Reading your queries — EXPLAIN ANALYZE

Every performance investigation starts with EXPLAIN. It is the single most important diagnostic tool in PostgreSQL, and becoming fluent in reading its output will serve you in every tuning effort that follows.

EXPLAIN vs EXPLAIN ANALYZE vs EXPLAIN (ANALYZE, BUFFERS, TIMING)

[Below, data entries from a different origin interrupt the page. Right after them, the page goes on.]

-- ==== Sys2Proof/Certificates/Slice0/Obligations.lean ====
section
/-! DEFINITION. The statements about the machine, one `Obligations.<Name> : Prop` each, in the order of
`OBLIGATIONS.json`. A docstring names the rule a statement formalises, or the log entry it rests on. -/

open Sys2Proof Sys2Proof.Machine

/-! ## Encoding -/

/-- Encoding an operation gives a well-formed word, and decoding it gives the operation back, with every operand
(`30_encoding.md` R71, R73; wire pieces: log 3, log 4). -/
def Obligations.DecodeEncodeRoundTrip : Prop :=
  ∀ i : Instr, (encode i).wellFormed = true ∧ decode (encode i) = .ok i

/-- A word that decodes is the word of the operation it decodes to: no two words name one operation. For request words
this is `30_encoding.md` R71 and R73; for wire pieces it is the model's choice, by the packing into 72 bits (log 4) and
the refusal of trailing bits (log 20). -/
def Obligations.DecodedWordIsItsEncoding : Prop :=
  ∀ (c : Code) (i : Instr), decode c = .ok i → encode i = c

/-- The decoder accepts exactly the words some row of the opcode table admits. For request words the decoder is the
procedure of `30_encoding.md` R73; which wire pieces are accepted and which refused is the model's choice (log 4,
log 20). -/
def Obligations.DecoderAcceptsExactlyTheTable : Prop :=
  ∀ c : Code, (∃ i, decode c = .ok i) ↔ c.wellFormed = true

/-- No word is of two rows of the opcode table (`30_encoding.md` R71, R72, R80, R81). -/
def Obligations.TableRowsAreDisjoint : Prop :=
  (∀ (w : RequestWord) (r r' : RequestRow), r ∈ requestRows → r' ∈ requestRows → r.admits w = true →
    r'.admits w = true → r = r') ∧
  (∀ (w : WireWord) (r r' : WireRow), r ∈ wireRows → r' ∈ wireRows → r.admits w = true → r'.admits w = true → r = r')

/-- Request words written out in `95_test_vectors.md` decode to what stands beside them there. The last two clauses are
the model's choice: that a wire command byte is an operation (log 3), and the packing of a wire piece, of which
`0x5F464B4E` is one, its bytes being those of `30_encoding.md` R81 (log 4). -/
def Obligations.SpecWordsDecode : Prop :=
  decode (.request 0x00000000000000000000000000010002) = .ok (.writeBit true) ∧
  decode (.request 0x00000000000000000000000000CC0004) = .ok (.writeByte 0xCC) ∧
  decode (.request 0x1E000000000000280000000000BE0110) = .ok (.sendCommandMatch 0x1E00000000000028 0xBE) ∧
  decode (.request 0x1E000000000000280000005F464B0132) =
    .ok (.writeScratchpad 0x1E00000000000028 0x4B 0x46 0x5F) ∧
  decode (.request 0x1E000000000000280000000000020134) = .ok (.setResolution 0x1E00000000000028 .bits11) ∧
  decode (.request 0x29000000000001280000000000030137) = .ok (.measure 0x2900000000000128 .bits12) ∧
  decode (.wire 0x44) = .ok .cmdConvertT ∧
  decode (.wire 0x5F464B4E) = .ok (.cmdWriteScratchpad 0x4B 0x46 0x5F)

/-- A request word of no row of the opcode table is answered `ILLEGAL` with no pin primitive and no state change
(`30_encoding.md` R76, `60_exceptions.md` R186). -/
def Obligations.IllegalRequestChangesNothing : Prop :=
  ∀ (s : State) (w : RequestWord) (rest : List HostInput),
    s.host.rst = false → s.port.busy = false → s.host.inputs = .code (.request w) :: rest →
    (∀ r ∈ requestRows, r.admits w = false) →
    ∃ t, step s = .next t ∧ Delivered ⟨.illegal, 0, 0, 0⟩ s t ∧ t.port.resp.toWord = 0xFF ∧
      t.pin = { s.pin with trace := [], slots := [] } ∧ t.search = s.search ∧ t.draws = s.draws ∧ t.env = s.env ∧
      t.params = s.params ∧ t.host = { s.host with inputs := rest }

/-! ## The step -/

/-- An idle engine that the host presents a code takes it, and the step is the meaning of the operation the code
decodes to (`10_state.md` R29, R30; log 2). -/
def Obligations.StepRunsTheDecodedOperation : Prop :=
  ∀ (s : State) (c : Code) (rest : List HostInput) (i : Instr),
    s.host.rst = false → s.port.busy = false → s.host.inputs = .code c :: rest → decode c = .ok i →
    step s = exec i { s with host := { s.host with inputs := rest } }

/-- An idle engine with no request waits. When the host lets `ms` milliseconds pass, the engine is as it was, the time is
added to what has passed, and every conversion whose bound has passed by then has ended with the next temperature the
state fixes (`10_state.md` R37, `70_reset_and_hazards.md` R222, `20_memory.md` R66; the pause is the model's input:
log 19; the temperatures: log 27). -/
def Obligations.IdleEngineWaits : Prop :=
  ∀ s : State, s.host.rst = false → s.port.busy = false →
    (s.host.inputs = [] → step s = .next s) ∧
    (∀ ms rest, s.host.inputs = .pause ms :: rest →
      ∃ t, step s = .next t ∧ t.search = s.search ∧ t.pin = s.pin ∧ t.port = s.port ∧
        t.host = { s.host with inputs := rest } ∧ t.params = s.params ∧ t.draws = s.draws ∧
        t.env.script = s.env.script ∧ t.env.asked = s.env.asked ∧ t.env.elapsedUs = s.env.elapsedUs + 1000 * ms ∧
        ∀ m, s.env.remote = some m → ∃ m', t.env.remote = some m' ∧ BytesKept m m' (fun _ _ => False) ∧
          ∀ a d c due, Memory.find m a = some d → d.converting = some c → c.due = some due →
            due ≤ s.env.elapsedUs + 1000 * ms → ∃ d', Memory.find m' a = some d' ∧ d'.converting = none ∧
              d'.temps = d.temps.tail ∧
              ∀ raw rest', d.temps = raw :: rest' → rawTemp (byteAt d'.sp 0) (byteAt d'.sp 1) = raw)

/-- While a MEASURE waits, a request presented is held by the host; nothing happens until the host reports the wait
done, and then the operation ends with its response (`10_state.md` R29, `93_implementation_defined.md` U9, U10;
log 14). -/
def Obligations.BusyEngineHoldsRequests : Prop :=
  ∀ (s : State) (w : Suspended), s.host.rst = false → s.port.busy = true → s.port.suspended = some w →
    (s.host.waitDone = false → step s = .next s) ∧
    (s.host.waitDone = true → ∃ t, step s = .next t ∧ t.host = s.host ∧ t.port.busy = false ∧
      t.port.respValid = true ∧ t.port.waitReq = false ∧ t.port.suspended = none)

/-- The invariant holds after reset. -/
def Obligations.InvariantAtReset : Prop := State.reset.Inv

/-- Every step from every state that has the invariant keeps it: the search registers stay in range (`10_state.md`
R20, `70_reset_and_hazards.md` R233), `crit` is 0 between steps (`60_exceptions.md` R190 (1)), the engine is busy
only in a wait, the line then released (`43_ds18b20.md` R166), the remote memory stays canonical, and no conversion
is past its bound (`20_memory.md` R66; that the time that has passed is counted: log 9). -/
def Obligations.StepKeepsInvariant : Prop :=
  ∀ s t : State, s.Inv → step s = .next t → t.Inv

EXPLAIN shows the planner's estimated execution plan without running the query:

EXPLAIN SELECT * FROM orders WHERE customer_id = 42;
Estimated plan
Seq Scan on orders  (cost=0.00..1542.00 rows=15 width=96)
  Filter: (customer_id = 42)

EXPLAIN ANALYZE actually executes the query and shows real timing alongside the estimates:

EXPLAIN ANALYZE SELECT * FROM orders WHERE customer_id = 42;
Actual execution
Seq Scan on orders  (cost=0.00..1542.00 rows=15 width=96)
                     (actual time=0.021..12.345 rows=12 loops=1)
  Filter: (customer_id = 42)
  Rows Removed by Filter: 49988
Planning Time: 0.085 ms
Execution Time: 12.401 ms

The most informative form includes BUFFERS, which shows how much data was read from cache versus disk:

EXPLAIN (ANALYZE, BUFFERS, TIMING) SELECT * FROM orders WHERE customer_id = 42;
With buffer statistics
Seq Scan on orders  (cost=0.00..1542.00 rows=15 width=96)
                     (actual time=0.021..12.345 rows=12 loops=1)
  Filter: (customer_id = 42)
  Rows Removed by Filter: 49988
  Buffers: shared hit=542 read=200
Planning Time: 0.085 ms
Execution Time: 12.401 ms

shared hit=542 means 542 pages were served from PostgreSQL's buffer cache. read=200 means 200 pages required disk I/O. A high read count relative to hit suggests the working set exceeds shared_buffers — a situation worth attending to.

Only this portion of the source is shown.